Instructions for the task >> Nothing but the lines below between the line holding "if c.cls = 5 then (s1, told)" and the line holding "before it. -/", inclusive, should appear in the answer, each set down exactly.

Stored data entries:
/-- A link offers the switch credit for class `c` (R130, R42). -/
def State.offersCredit (s : State) (n c : Nat) : Bool :=
  let x := s.link n
  decide (x.state = .up) && x.drainAt.isNone && s.domain (288 + n) != .gated && x.maySend c &&
    decide (x.queued c < 8) && decide (x.replay.length < 4096)

/-- Set a domain's state. -/
def State.setDomain (s : State) (k : Nat) (d : DomainState) : State :=
  { s with kpr := { s.kpr with domains := tabSet .running s.kpr.domains k d } }

/-- Wake one lane's domain (R43): a gated lane returns to ACTIVE or STANDBY, and waits for the peer's signal (Table 04-9). -/
def State.wakeLane (s : State) (l : Nat) : State :=
  let s1 := s.setDomain l .running
  let y := s1.lane l
  if y.state = .gated then
    (s1.laneTo l (if y.wasStandby then .standby else .active)).modLane l fun z =>
      { z with wasGated := true, wokeAt := if z.signal then none else some s.now }
  else s1

/-- Wake a link's domain and its lanes, counting a wake of a gated link in LINK_WAKES (R43, R45). -/
def State.wakeLink (s : State) (n : Nat) : State :=
  let gated := s.domain (288 + n) == .gated
  let s1 := s.setDomain (288 + n) .running
  let s2 := if gated then s1.setFld R.kprDomain 16 8 (min 255 (s1.fld R.kprDomain 16 8 + 1)) else s1
  (List.range 9).foldl (fun t k => t.wakeLane (9 * n + k)) s2

/-- Cells of a class that the receive pool holds. -/
def Link.poolOf (x : Link) (c : Nat) : Nat :=
  (x.pool.filter fun y => y.cls.toNat == c).length +
    (x.held.filter fun h => match h.cell with
      | some y => y.cls.toNat == c
      | none => false).length

/-- The pool has a reserved or a shared place for a class `c` cell (R129). -/
def Link.hasRoom (x : Link) (c : Nat) : Bool :=
  let shared := ((List.range 6).map fun k => x.poolOf k - reservedCells k).sum
  decide (x.poolOf c < reservedCells c ∨ shared < 1024)

/-- One cell of class `c` leaves the pool (R129). -/
def Link.freeCell (x : Link) (c : Nat) : Link :=
  { x with freed := tabSet 0 x.freed c ((tabGet 0 x.freed c + 1) % 65536) }

/-! ## Notices (R182, R157) -/

/-- The NOTICE payload for a discarded cell (Table 06-6). -/
def noticePayload (c : Cell) (status reason member : Nat) : Line :=
  packBytes 512
    [(0, 1, status), (1, 1, reason), (2, 2, member), (4, 2, c.tag.toNat),
     (6, 2, c.index.toNat + 4096 * b2n c.last + 8192 * b2n c.mcast + 16384 * c.tree.toNat),
     (8, 2, c.dest.toNat), (10, 2, c.pkey.toNat), (12, 4, c.time.toNat), (16, 1, c.typ.toNat)]

/-- A NOTICE to a node about a discarded cell. -/
def State.noticeTo (s : State) (node : Nat) (c : Cell) (status reason member : Nat) : Cell :=
  s.mkCell 0x14 node 0 c.tag.toNat (noticePayload c status reason member)

/-- The switch discards a cell and answers with a NOTICE where R182 sends one. -/
def State.sendNotice (s : State) (c : Cell) (status reason member : Nat) : State :=
  let cls := c.cls.toNat
  if (cls = 0 ∨ cls = 2 ∨ cls = 3) ∧ (c.index = 0 ∨ c.last = true) then
    (s.injectCell (s.noticeTo (epNode c.src.toNat) c status reason member)).bump R.noticesTx
  else s

/-- The waiting requester of a cell: the destination of a C1 cell, the source of any other (R157). -/
def requesterOf (c : Cell) : Nat := epNode (if c.cls = 1 then c.dest.toNat else c.src.toNat)

/-- A cell that a link gives up (R157, R158), counted: its requester on this node learns directly, knowing whether its own
request was never sent; another gets one NOTICE for each distinct node and TAG, counted in CSW_NOTICES_TX (R223); a C5 cell gets none. `told` lists the
pairs already told. -/
def State.giveUpCell (s : State) (status reason n : Nat) (c : Cell) (unsent : Bool) (told : List (Nat × Nat)) :
    State × List (Nat × Nat) :=
  let s1 := s.bump (R.link n + 0x44)
  let dest := requesterOf c
  let pair := (dest, c.tag.toNat)
  if c.cls = 5 then (s1, told)
  else if dest = s1.nodeId then
    (s1.eject 32 (s1.noticeTo dest c status reason c.dest.toNat) (unsent && epNode c.src.toNat == s1.nodeId), told)
  else if told.contains pair then (s1, told)
  else ((s1.injectCell (s1.noticeTo dest c status reason c.dest.toNat)).bump R.noticesTx, told ++ [pair])

/-! ## Violations (R154, R155) -/

/-- The sum of the sub-window counts of the current window and the 15 before it. -/
def windowSum (t : Tab Nat) (k : Nat) : Nat :=
  ((t.filter fun e => decide (k < e.1 + 16)).map fun e => e.2).sum

/-- Count an event in its sub-window, forgetting those that have passed. -/
def windowAdd (t : Tab Nat) (k : Nat) : Tab Nat :=
  tabInsert (t.filter fun e => decide (k < e.1 + 16)) k (tabGet 0 t k + 1)

/-- A partner protocol violation: counted, logged, answered by at most one PROTEST per microsecond, and restricting
the link at sixteen in the window. -/
def State.linkViolation (s : State) (n code : Nat) (c : Cell) (seq : Nat) : State :=
  let s1 := (s.bump (R.link n + 0x30)).setReg (R.link n + 0x34) (pack 32 [(0, 4, code), (16, 16, seq)])
  let x := s1.link n
  let k := s1.now / 62500
  let v := windowAdd x.violations k
  let quiet : Bool := match x.lastProtest with
    | some t => decide (t + 1000 ≤ s1.now)
    | none => true
  let protest := ! cellIs c 0x3E && quiet
  let body := packBytes 512 [(0, 1, code), (2, 2, seq), (4, 24, (headerBits c).toNat), (28, 8, s1.now)]
  let x1 := { x with violations := v }
  let x2 := if protest then { x1 with ctl := x1.ctl ++ [s1.linkCell n 0x3E body], lastProtest := some s1.now } else x1
  let beyond := decide (16 ≤ windowSum v k)
  let s2 := s1.setLink n (if beyond then { x2 with violAt := some s1.clk.count } else x2)
  if beyond then s2.restrictLink n 2 true else s2

/-! ## Lanes -/

/-- The lane states' codes (Table 04-5). -/
def LaneState.code : LaneState → Nat
  | .off => 0 | .training => 1 | .locked => 2 | .active => 3 | .standby => 4 | .gated => 5 | .failed => 6

/-- Lane `k` of link `n` is not FAILED. -/
def State.laneWorks (s : State) (n k : Nat) : Bool := decide ((s.lane (9 * n + k)).state ≠ .failed)

/-- The lanes of a link that are not FAILED, in order. -/
def State.workingLanes (s : State) (n : Nat) : List Nat := (List.range 9).filter (s.laneWorks n)

/-- The physical lane at a position of a link's map; 15 when unused. -/
def State.mapAt (s : State) (n p : Nat) : Nat := s.fld (R.link n + 0xC) (4 * p) 4

/-- The mapped lanes of a link, by position. -/
def State.mapped (s : State) (n : Nat) : List Nat :=
  ((List.range 8).map (s.mapAt n)).filter fun k => k != 15

/-- A map word from the lanes of positions 0 upward. -/
def mapWord (ks : List Nat) : Word :=
  pack 32 ((List.range 8).map fun p => (4 * p, 4, ks.getD p 15))

/-- A lane fails (R114, R115): it sends FAIL frames, goes quiet, and counts in LANE_FAILS. -/
def State.markFailed (s : State) (l cause : Nat) : State :=
  let s1 := (s.laneTo l .failed).bump (R.lane l + 0x24)
  s1.modLane l fun y => { y with cause := BitVec.ofNat 4 cause, rxLock := false, remoteLock := false
                                 sentNotice := 4, sentCount := 4, txIdle := false, rxIdle := false
                                 failedAt := some s.clk.count, nextCause := 0 }

/-! ## The map of an exchange (R146, R147) -/

/-- This end leads the exchange (R146). -/
def State.leads (s : State) (n : Nat) (p : Line) : Bool :=
  let mine := [s.nodeId, n, (s.link n).nonce.toNat]
  let theirs := [bytesAt p 0 2 % 2 ^ 15, bits p 16 5, bytesAt p 56 4]
  decide (mine < theirs)

/-- The map that the leader builds (R147). -/
def State.leaderMap (s : State) (n : Nat) (p : Line) : Option (BitVec 2 × List Nat) :=
  let both := (s.workingLanes n).filter fun k => bit p (48 + k)
  let capped := bit (s.reg (R.link n + 8)) 1
  if both.length < 4 then none
  else if 8 ≤ both.length ∧ ¬ capped then some (2, both.take 8)
  else some (1, both.take 4)

/-- The map of the exchange: the leader's own, or the one the leader sent. -/
def State.agreedMap (s : State) (n : Nat) (p : Line) : Option (BitVec 2 × List Nat) :=
  if s.leads n p then s.leaderMap n p
  else
    let ks := ((List.range 8).map fun i => bits p (416 + 4 * i) 4).filter fun k => k != 15
    some (if ks.length = 8 then 2 else 1, ks)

Output of the exercise >>
  if c.cls = 5 then (s1, told)
  else if dest = s1.nodeId then
    (s1.eject 32 (s1.noticeTo dest c status reason c.dest.toNat) (unsent && epNode c.src.toNat == s1.nodeId), told)
  else if told.contains pair then (s1, told)
  else ((s1.injectCell (s1.noticeTo dest c status reason c.dest.toNat)).bump R.noticesTx, told ++ [pair])

/-! ## Violations (R154, R155) -/

/-- The sum of the sub-window counts of the current window and the 15 before it. -/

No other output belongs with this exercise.